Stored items
..............................
-- ==== Sys2Proof/Machine/Motion.lean ====
section
/-!
DEFINITION. Sys2Proof/Machine/Motion.lean: motion search and block statistics (12_motion_search_and_statistics.md): coarse
search, candidates, refinement, the window fall-back, hints, global motion, scene cuts, records, summaries and histograms.
-/
namespace Sys2Proof.Machine

def pMot (d p : Nat) : Nat := mkPath [d, p, 1]

/-! ## Geometry -/

/-- Blocks across and down a picture (R244). -/
def State.blocksX (s : State) (d i : Nat) : Nat := ceilDiv (s.strW d i) 16
def State.blocksY (s : State) (d i : Nat) : Nat := ceilDiv (s.picH d i) 16

/-- The tile column that holds block column bx, and its first block column and the one after its last. -/
def State.tileOf (s : State) (d i bx : Nat) : Nat := (((s.tileEdges d i).drop 1).filter fun e => decide (e ≤ bx * 16)).length
def State.tileFrom (s : State) (d i j : Nat) : Nat := ceilDiv ((s.tileEdges d i).getD j 0) 16
def State.tileTo (s : State) (d i j : Nat) : Nat := ceilDiv ((s.tileEdges d i).getD (j + 1) 0) 16

/-- R264: blocks of CTU row r in tile column j, and the place of a block in the run. -/
def State.runRows (s : State) (d i r : Nat) : Nat := min (s.strCtu d i / 16) (s.blocksY d i - r * (s.strCtu d i / 16))
def State.runBlocks (s : State) (d i j r : Nat) : Nat := (s.tileTo d i j - s.tileFrom d i j) * s.runRows d i r
def State.runPlace (s : State) (d i bx by_ : Nat) : Nat :=
  let n := s.strCtu d i / 16
  let j := s.tileOf d i bx
  let x0 := s.tileFrom d i j + (bx - s.tileFrom d i j) / n * n
  let w := min n (s.tileTo d i j - x0)
  (x0 - s.tileFrom d i j) * s.runRows d i (by_ / n) + by_ % n * w + (bx - x0)

def blkKey (bx by_ : Nat) : Nat := by_ * 512 + bx
def BlkRec.none_ : BlkRec := ⟨0, 0, 0, 0, 0, 0, 0, 8⟩
def MotPic.blk (m : MotPic) (k : Nat) : Option BlkRec := (m.blocks.find? fun e => e.1 == k).map (·.2)

/-! ## The coarse picture -/

/-- The size of a stream's coarse picture. -/
def State.coarseW (s : State) (d i : Nat) : Nat := ceilDiv (s.strW d i) 4
def State.coarseH (s : State) (d i : Nat) : Nat := ceilDiv (s.picH d i) 4

/-- The coarse picture kept with a pool buffer. -/
def State.coarsePic (s : State) (d b : Nat) : List (Nat × Nat) := mapGet (fun _ => []) s.pool.coarse (d * 2048 + b)

/-- R246: the front end reads coding row q of tile column j: its coarse rows join the coarse picture of the picture's buffer. -/
def State.coarseRows (s : State) (d i j : Nat) (p : PicSt) (q : Nat) : State :=
  match s.ownBuf d p with
  | none => s.ticketWr d p
  | some b =>
    let x0 := (s.tileEdges d i).getD j 0 / 4
    let x1 := ceilDiv ((s.tileEdges d i).getD (j + 1) 0) 4
    let ys := (List.range (s.coarseH d i)).filter fun y => decide (q * s.rowH d i ≤ 4 * y ∧ 4 * y < (q + 1) * s.rowH d i)
    let new := ys.flatMap fun y => (List.range (x1 - x0)).map fun n => (y * 4096 + x0 + n, s.coarseVal d i p (x0 + n) y)
    let old := s.coarsePic d b
    let pic := new.foldl (fun m (k, v) => mapSet (fun _ => 256) m k v) old
    { s with pool := { s.pool with coarse := mapSet (fun _ => []) s.pool.coarse (d * 2048 + b) pic } }

/-- R247: the positions of the samples of an area that lie in the picture. -/
def State.areaSamples (s : State) (d i ax ay : Nat) : List (Nat × Nat) :=
  (List.range 16).flatMap fun b => (List.range 16).filterMap fun a =>
    if ax * 16 + a < s.coarseW d i ∧ ay * 16 + b < s.coarseH d i then some (ax * 16 + a, ay * 16 + b) else none

/-- A sample of a coarse picture; 256 where it does not exist yet. -/
def coarseAt (m : List (Nat × Nat)) (x y : Nat) : Nat := mapGet (fun _ => 256) m (y * 4096 + x)

/-- R247: the coarse rows of an area exist. -/
def State.coarseKnown (s : State) (d i ax ay b : Nat) : Bool :=
  (s.areaSamples d i ax ay).all fun (x, y) => decide (coarseAt (s.coarsePic d b) x y < 256)
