/-! ## Row arrival -/

/-- R313: row q of picture `num`: whether all its tile parts have arrived, and its units in tile order. -/
def PktStr.rowParts (x : PktStr) (num q j : Nat) : Option (Nat × RowPart) :=
  x.parts.find? fun (_, r) => r.pic == num && r.row == q && r.tile.val == j
def PktStr.rowHere (x : PktStr) (num q n : Nat) : Bool := (List.range n).all fun j => (x.rowParts num q j).isSome
def PktStr.rowUnits (x : PktStr) (num q n : Nat) : List (List Byte) :=
  (List.range n).flatMap fun j => match x.rowParts num q j with | some (_, r) => r.units | none => []

/-- R325: a row that came too late is discarded and counts once. -/
def State.rowLate (s : State) (sid num q : Nat) : State :=
  let x := s.pkt sid
  if x.late.contains (num, q) then s
  else (s.setPkt sid { x with late := ((num, q) :: x.late).take 64 }).inc (F.PKT_STRs_CNT_B_LATE_ROWS sid)

/-- R313, R325: a tile part of a coding row arrives: late in or after the cycle in which the row's handover stamp fires, for a picture
already completed or held, or from a failed side of a package pair (R355). -/
def State.rowArrives (s : State) (d i : Nat) (r : RowPart) : State :=
  let sid := s.strId d i
  let x := s.pkt sid
  if (s.slotSides d (i / 8)).any fun (n, sd) => !s.pairTwin n && s.role n sd == 5 then s.rowLate sid r.pic r.row
  else match x.mode r.pic with
  | some 1 | some 2 => s.rowLate sid r.pic r.row
  | _ =>
    match (s.encSt d i).pics.find? fun p => p.num == r.pic with
    | some p =>
      if p.coded ∧ !p.lost ∧ p.row ≤ r.row ∧ r.row < s.strRows d i ∧ r.tile < s.strN d i then
        if s.reachedOn (s.chTl (s.strChan d i)) (s.rowDue d i p r.row) then s.rowLate sid r.pic r.row
        else s.setPkt sid { x with parts := x.parts.filter (fun (_, y) => y.pic != r.pic || y.row != r.row || y.tile != r.tile) ++ [(s.chUnits (s.strChan d i), r)] }
      else s
    | none => s

/-- ROW_ARRIVAL (R313). -/
def execRowArrival (d : Fin 8) (i : Fin 128) (x : RowPart) (s : State) : Out := .next (s.when (s.strOn d i || s.encState d i != 0) fun s => s.rowArrives d i x)

/-! ## The treatment of a row -/

def State.episode (s : State) (sid num c st : Nat) : State :=
  ((s.setPktState sid st).inc (F.PKT_STRs_CNT_A_EPISODES sid)).event pPkt 0x6C03 sid num st (some (s.chTl c))

/-- R325: how the row at its handover is treated: 0 sent, 1 completed, 2 held, 3 the packetiser is OFF for the stream. -/
def State.rowMode (s : State) (d i : Nat) (p : PicSt) (q : Nat) (onTime : Bool) : State × Nat :=
  let sid := s.strId d i
  let st := s.pktState sid
  let c := s.strChan d i
  if st = 0 ∨ !s.sends d i p then (s, 3)
  else
    let x := s.pkt sid
    let set := fun (s : State) m => (s.setPkt sid ({ s.pkt sid with whole := m == 0 }.setMode p.num m), m)
    match x.mode p.num with
    | some 0 =>
      if onTime then (s, 0)
      else ((s.episode sid p.num c 2).setPkt sid ({ x with whole := false, cutFrom := [(p.num, q)] }.setMode p.num 1), 1)
    | some m => (s, m)
    | none =>
      if q = 0 ∨ st = 3 then
        if onTime ∧ q = 0 ∧ (st ≠ 3 ∨ s.refreshKind d i p.kind) then set (s.setPktState sid 1) 0
        else
          set (if st = 3 then s.inc (F.PKT_STRs_CNT_A_HOLDS sid) else s.episode sid p.num c 3) 2
      else if onTime then set s 0
      else set (s.episode sid p.num c 2) 1
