/-! ## States -/

/-- R30: a crown comes back into service: its controller is READY, its cores run, its module is up. -/
def State.serveCrown (s : State) (d : Nat) : State :=
  if s.rst.needReset.contains d ∧ s.hbmReady d ∧ s.on (F.BOOT_CORES_RUN d) ∧ s.rd (F.LANE_UCIk_STATUS_STATE d) = 2 then
    ({ s with rst := { s.rst with needReset := s.rst.needReset.filter (· != d) } } : State).modeUpdate
  else s

/-- R386: the controller of crown d goes to FAULT; a pair side on the crown fails (R355). -/
def State.hbmFault (s : State) (d : Nat) : State :=
  let s := s.wr (F.HBM_STATUS_STATE d) 3
  let s := { s with rst := { s.rst with faults := if s.rst.faults.contains (pHbm d) then s.rst.faults else s.rst.faults ++ [pHbm d] } }
  (s.event (pHbm d) 0xAC02 0xFFFF 3 0).pairScan.modeUpdate

/-- HBM_PHY_LOCK_LOSS (R386): in READY. -/
def execHbmPhyLockLoss (d : Fin 8) (s : State) : Out := .next (s.when (s.hasCrown d && s.hbmReady d) fun s => s.hbmFault d)

/-- R386, R381, R379: the code that refuses a write of HBM_CTL; 0 accepts it. -/
def State.hbmCtlCheck (s : State) (d : Nat) (v : Word) : Nat :=
  let old := s.reg (R.HBM_CTL d)
  if getBits old 0 1 = 0 ∧ getBits v 0 1 = 1 ∧ !(s.hbmState d = 1 ∧ getBits v 1 1 = 1 ∧ (s.hbmSt d).failed = []) then 0xA007
  else if getBits old 0 1 = 1 ∧ getBits v 0 1 = 0 ∧ s.hbmReady d then 0xA007
  else if getBits old 1 1 = 1 ∧ getBits v 1 1 = 0 then 0xA009
  else if getBits old 2 1 = 1 ∧ getBits v 2 1 = 0 then 0xA004
  else 0

/-- HOT: the interval in force, or HOT_FORCE (R382). -/
def State.showHot (s : State) (d : Nat) : State :=
  s.wr (F.HBM_STATUS_HOT d) (bit (s.on (F.HBM_CTL_REFRESH d) && ((s.hbmSt d).hotIv || s.on (F.HBM_CTL_HOT_FORCE d))))

/-- A write of HBM_CTL. -/
def State.hbmCtlWrite (s : State) (d : Nat) (v : Word) : State :=
  let c := s.hbmCtlCheck d v
  if c ≠ 0 then s.hbmRefuse d c (R.HBM_CTL d)
  else
    let en := getBits (s.reg (R.HBM_CTL d)) 0 1 = 0 ∧ getBits v 0 1 = 1
    let ref := !s.on (F.HBM_CTL_REFRESH d) && getBits v 1 1 == 1
    let s := s.setReg (R.HBM_CTL d) (v &&& 0xF)
    let s := (if ref then s.setHbm d { s.hbmSt d with refAt := s.cycle, rhAt := s.cycle } else s).showHot d
    if en then (s.wr (F.HBM_STATUS_STATE d) 2).serveCrown d else s

/-- HBM_EN, HBM_REFRESH_START, HBM_MAP_LOCK, HBM_HOT_FORCE (R386, R381, R379, R382): writes of one bit of HBM_CTL. -/
def execHbmEn (d : Fin 8) (en : Bool) (s : State) : Out :=
  .next (s.when (s.hasCrown d && s.dieUp d) fun s => s.hbmCtlWrite d (putBits (s.reg (R.HBM_CTL d)) 0 1 (bit en)))
def execHbmRefreshStart (d : Fin 8) (s : State) : Out :=
  .next (s.when (s.hasCrown d && s.dieUp d) fun s => s.hbmCtlWrite d (putBits (s.reg (R.HBM_CTL d)) 1 1 1))
def execHbmMapLock (d : Fin 8) (s : State) : Out :=
  .next (s.when (s.hasCrown d && s.dieUp d) fun s => s.hbmCtlWrite d (putBits (s.reg (R.HBM_CTL d)) 2 1 1))
def execHbmHotForce (d : Fin 8) (on : Bool) (s : State) : Out :=
  .next (s.when (s.hasCrown d && s.dieUp d) fun s => s.hbmCtlWrite d (putBits (s.reg (R.HBM_CTL d)) 3 1 (bit on)))

/-! ## Refresh and row disturbance -/

def HbmSt.table (x : HbmSt) (pc : Nat) : List (Nat × Nat × Nat) := mapGet (fun _ => []) x.acts pc
def HbmSt.flagged (x : HbmSt) (pc : Nat) : List (Nat × Nat) := mapGet (fun _ => []) x.flags pc
def HbmSt.setTable (x : HbmSt) (pc : Nat) (t : List (Nat × Nat × Nat)) : HbmSt := { x with acts := mapSet (fun _ => []) x.acts pc t }
def HbmSt.setFlags (x : HbmSt) (pc : Nat) (t : List (Nat × Nat)) : HbmSt := { x with flags := mapSet (fun _ => []) x.flags pc t }

/-- The lowest count of a table, and the first index that holds it. -/
def lowest (t : List (Nat × Nat × Nat)) : Nat := t.foldl (fun m e => min m e.2.2) 65535
def lowestAt (t : List (Nat × Nat × Nat)) : Nat := t.findIdx fun e => e.2.2 == lowest t

/-- R383: the table after an activate, the new count of the row, and whether an entry was evicted. -/
def countAct (t : List (Nat × Nat × Nat)) (bank row : Nat) : List (Nat × Nat × Nat) × Nat × Bool :=
  match t.find? fun e => e.1 == bank && e.2.1 == row with
  | some (_, _, n) => (t.map fun e => if e.1 = bank ∧ e.2.1 = row then (bank, row, min 65535 (n + 1)) else e, min 65535 (n + 1), false)
  | none =>
    if t.length < 32 then (t ++ [(bank, row, 1)], 1, false)
    else (t.set (lowestAt t) (bank, row, min 65535 (lowest t + 1)), min 65535 (lowest t + 1), true)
..............................
Take the line above containing "x.parts.find? fun (_, r)", the line containing "else (s.setPkt sid", and all lines in between, and copy them exactly without anything else.

**SOLVED PROBLEM:**
  x.parts.find? fun (_, r) => r.pic == num && r.row == q && r.tile.val == j
def PktStr.rowHere (x : PktStr) (num q n : Nat) : Bool := (List.range n).all fun j => (x.rowParts num q j).isSome
def PktStr.rowUnits (x : PktStr) (num q n : Nat) : List (List Byte) :=
  (List.range n).flatMap fun j => match x.rowParts num q j with | some (_, r) => r.units | none => []

/-- R325: a row that came too late is discarded and counts once. -/
def State.rowLate (s : State) (sid num q : Nat) : State :=
  let x := s.pkt sid
  if x.late.contains (num, q) then s
  else (s.setPkt sid { x with late := ((num, q) :: x.late).take 64 }).inc (F.PKT_STRs_CNT_B_LATE_ROWS sid)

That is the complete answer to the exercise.